Christmas cookies: What’s not to love?

There are so many delicious Christmas foods that have become tradition and one of the all-time favorites has to be Christmas cookies! Even the most inexperienced person can whip up a batch of Christmas cookies that meets the bare minimum requirements to be a good cookie (It’s baked all the way through.) Then there are family members and co-workers who make enough cookies to go around. Don’t you just love Christmas (cookies)?

Here are five websites that will help you this season with your Christmas cookie endeavors, whether you’re making them or eating them.

Would you believe that Christmas-Cookies.com has 28 different categories of Xmas cookies? It would probably take you an entire year to make every cookie recipe here. Your best bet is to stick with the Top 25 recipes and start cranking out cookies in your kitchen.

Not only does the Food Network have a website called 12 Days of Cookies, it also has more than 100 cookie recipes! Oh, the sweet tooth! Get started a.s.a.p. cooking up batches of some Christmas classic cookies. Yes!

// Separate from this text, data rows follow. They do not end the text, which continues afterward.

-- ==== Sys2Proof/Laws/FrameWind.lean ====
section
/-! SUPPORT. The frames of the operations of Machine/Wind.lean: each changes nothing outside its mask (see Laws/Frame.lean). -/
set_option Elab.async false
set_option linter.all false

namespace Sys2Proof.Machine

theorem setChan_frame {m : Nat} {r u : State} {x0 x1} (h : Frame m r u) (hm : m &&& 262144 = 262144) : Frame m r (setChan x0 x1 u) := by
  unfold setChan
  try dsimp only
  repeat' first
    | with_reducible assumption
    | intro _
    | exact land_trans hm rfl
    | exact testBit_of_land hm (by decide)
    | with_reducible apply ite_frame
    | (split <;> try (rename_i hq; replace hq := congrArg Prod.snd hq; dsimp only at hq; subst hq))
    | (rename_i hq; replace hq := congrArg Prod.snd hq; dsimp only at hq; subst hq)
    | (rename_i hq; injection hq with hq; subst hq)
    | (with_reducible refine Frame.lit ?_ rfl; first | with_reducible assumption | split)

theorem modChan_frame {m : Nat} {r u : State} {x0 x1} (h : Frame m r u) (hm : m &&& 262144 = 262144) : Frame m r (modChan x0 x1 u) := by
  unfold modChan
  try dsimp only
  repeat' first
    | with_reducible assumption
    | intro _
    | exact land_trans hm rfl
    | exact testBit_of_land hm (by decide)
    | with_reducible apply setChan_frame
    | with_reducible apply ite_frame
    | (split <;> try (rename_i hq; replace hq := congrArg Prod.snd hq; dsimp only at hq; subst hq))
    | (rename_i hq; replace hq := congrArg Prod.snd hq; dsimp only at hq; subst hq)
    | (rename_i hq; injection hq with hq; subst hq)

theorem setMemByte_frame {m : Nat} {r u : State} {x0 x1} (h : Frame m r u) (hm : m &&& 13194139664384 = 13194139664384) : Frame m r (setMemByte x0 x1 u) := by
  unfold setMemByte
  try dsimp only
  repeat' first
    | with_reducible assumption
    | intro _
    | exact land_trans hm rfl
    | exact testBit_of_land hm (by decide)
    | with_reducible apply setDram_frame
    | with_reducible apply setSram_frame
    | with_reducible apply ite_frame
    | (split <;> try (rename_i hq; replace hq := congrArg Prod.snd hq; dsimp only at hq; subst hq))
    | (rename_i hq; replace hq := congrArg Prod.snd hq; dsimp only at hq; subst hq)
    | (rename_i hq; injection hq with hq; subst hq)

theorem writeDst_frame {m : Nat} {r u : State} {x0 x1 x2 x3} (h : Frame m r u) (hm : m &&& 13194139664384 = 13194139664384) : Frame m r (writeDst x0 x1 x2 x3 u) := by
  induction x3 generalizing x1 x2 u with
  | nil =>
    unfold writeDst
    try dsimp only
    repeat' first
      | with_reducible assumption
      | intro _
      | exact land_trans hm rfl
      | exact testBit_of_land hm (by decide)
      | with_reducible apply setMemByte_frame
      | with_reducible apply ite_frame
      | (split <;> try (rename_i hq; replace hq := congrArg Prod.snd hq; dsimp only at hq; subst hq))
      | (rename_i hq; replace hq := congrArg Prod.snd hq; dsimp only at hq; subst hq)
      | (rename_i hq; injection hq with hq; subst hq)
  | cons y l ih =>
    unfold writeDst
    try dsimp only
    repeat' first
      | with_reducible assumption
      | intro _
      | exact land_trans hm rfl
      | exact testBit_of_land hm (by decide)
      | with_reducible apply setMemByte_frame
      | with_reducible apply ih
      | with_reducible apply ite_frame
      | (split <;> try (rename_i hq; replace hq := congrArg Prod.snd hq; dsimp only at hq; subst hq))
      | (rename_i hq; replace hq := congrArg Prod.snd hq; dsimp only at hq; subst hq)
      | (rename_i hq; injection hq with hq; subst hq)

theorem putDst_frame {m : Nat} {r u : State} {x0 x1 x2 x3} (h : Frame m r u) (hm : m &&& 13194139664388 = 13194139664388) : Frame m r (putDst x0 x1 x2 x3 u) := by
  unfold putDst
  try dsimp only
  repeat' first
    | with_reducible assumption
    | intro _
    | exact land_trans hm rfl
    | exact testBit_of_land hm (by decide)
    | with_reducible apply emit_frame
    | with_reducible apply writeDst_frame
    | with_reducible apply ite_frame
    | (split <;> try (rename_i hq; replace hq := congrArg Prod.snd hq; dsimp only at hq; subst hq))
    | (rename_i hq; replace hq := congrArg Prod.snd hq; dsimp only at hq; subst hq)
    | (rename_i hq; injection hq with hq; subst hq)

theorem setMemWord_frame {m : Nat} {r u : State} {x0 x1} (h : Frame m r u) (hm : m &&& 13194139664384 = 13194139664384) : Frame m r (setMemWord x0 x1 u) := by
  unfold setMemWord
  try dsimp only
  repeat' first
    | with_reducible assumption
    | intro _
    | exact land_trans hm rfl
    | exact testBit_of_land hm (by decide)
    | with_reducible apply writeDst_frame
    | with_reducible apply ite_frame
    | (split <;> try (rename_i hq; replace hq := congrArg Prod.snd hq; dsimp only at hq; subst hq))
    | (rename_i hq; replace hq := congrArg Prod.snd hq; dsimp only at hq; subst hq)
    | (rename_i hq; injection hq with hq; subst hq)

theorem wndPulse_frame {m : Nat} {r u : State} {x0 x1 x2} (h : Frame m r u) (hm : m &&& 4 = 4) : Frame m r (wndPulse x0 x1 x2 u) := by
  unfold wndPulse
  try dsimp only
  repeat' first
    | with_reducible assumption
    | intro _
    | exact land_trans hm rfl
    | exact testBit_of_land hm (by decide)
    | with_reducible apply emit_frame
    | with_reducible apply ite_frame
    | (split <;> try (rename_i hq; replace hq := congrArg Prod.snd hq; dsimp only at hq; subst hq))
    | (rename_i hq; replace hq := congrArg Prod.snd hq; dsimp only at hq; subst hq)
    | (rename_i hq; injection hq with hq; subst hq)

Not to be outdone by the Food Network, Rachel Ray has cooked up nearly 60 days’ worth of cookie recipes in her Christmas cookie collection. Starting in November with Thanksgiving cookie ideas, things get even sweeter as the days count down until Christmas.

If melt-in-your-mouth cookies are your style, you will want to check out this insanely long list of Christmas Cookies for the Holidays. The Secret Kiss cookies sound like a great surprise and the Cocoa Drop cookies are probably even better than they sound.

Of course, it wouldn’t be Christmas without Martha Stewart and her collection of cookie craziness for Christmas. A little Martha can go a long way, which is why it’s best to just stick with this video where she shows how to make the perfect batch of butter cookies.

Christmas wouldn’t be complete without the most famous Christmas cookie of them all, The Gingerbread Man cookie.  This classic recipe is part of Christmas traditions past and present. Enjoy!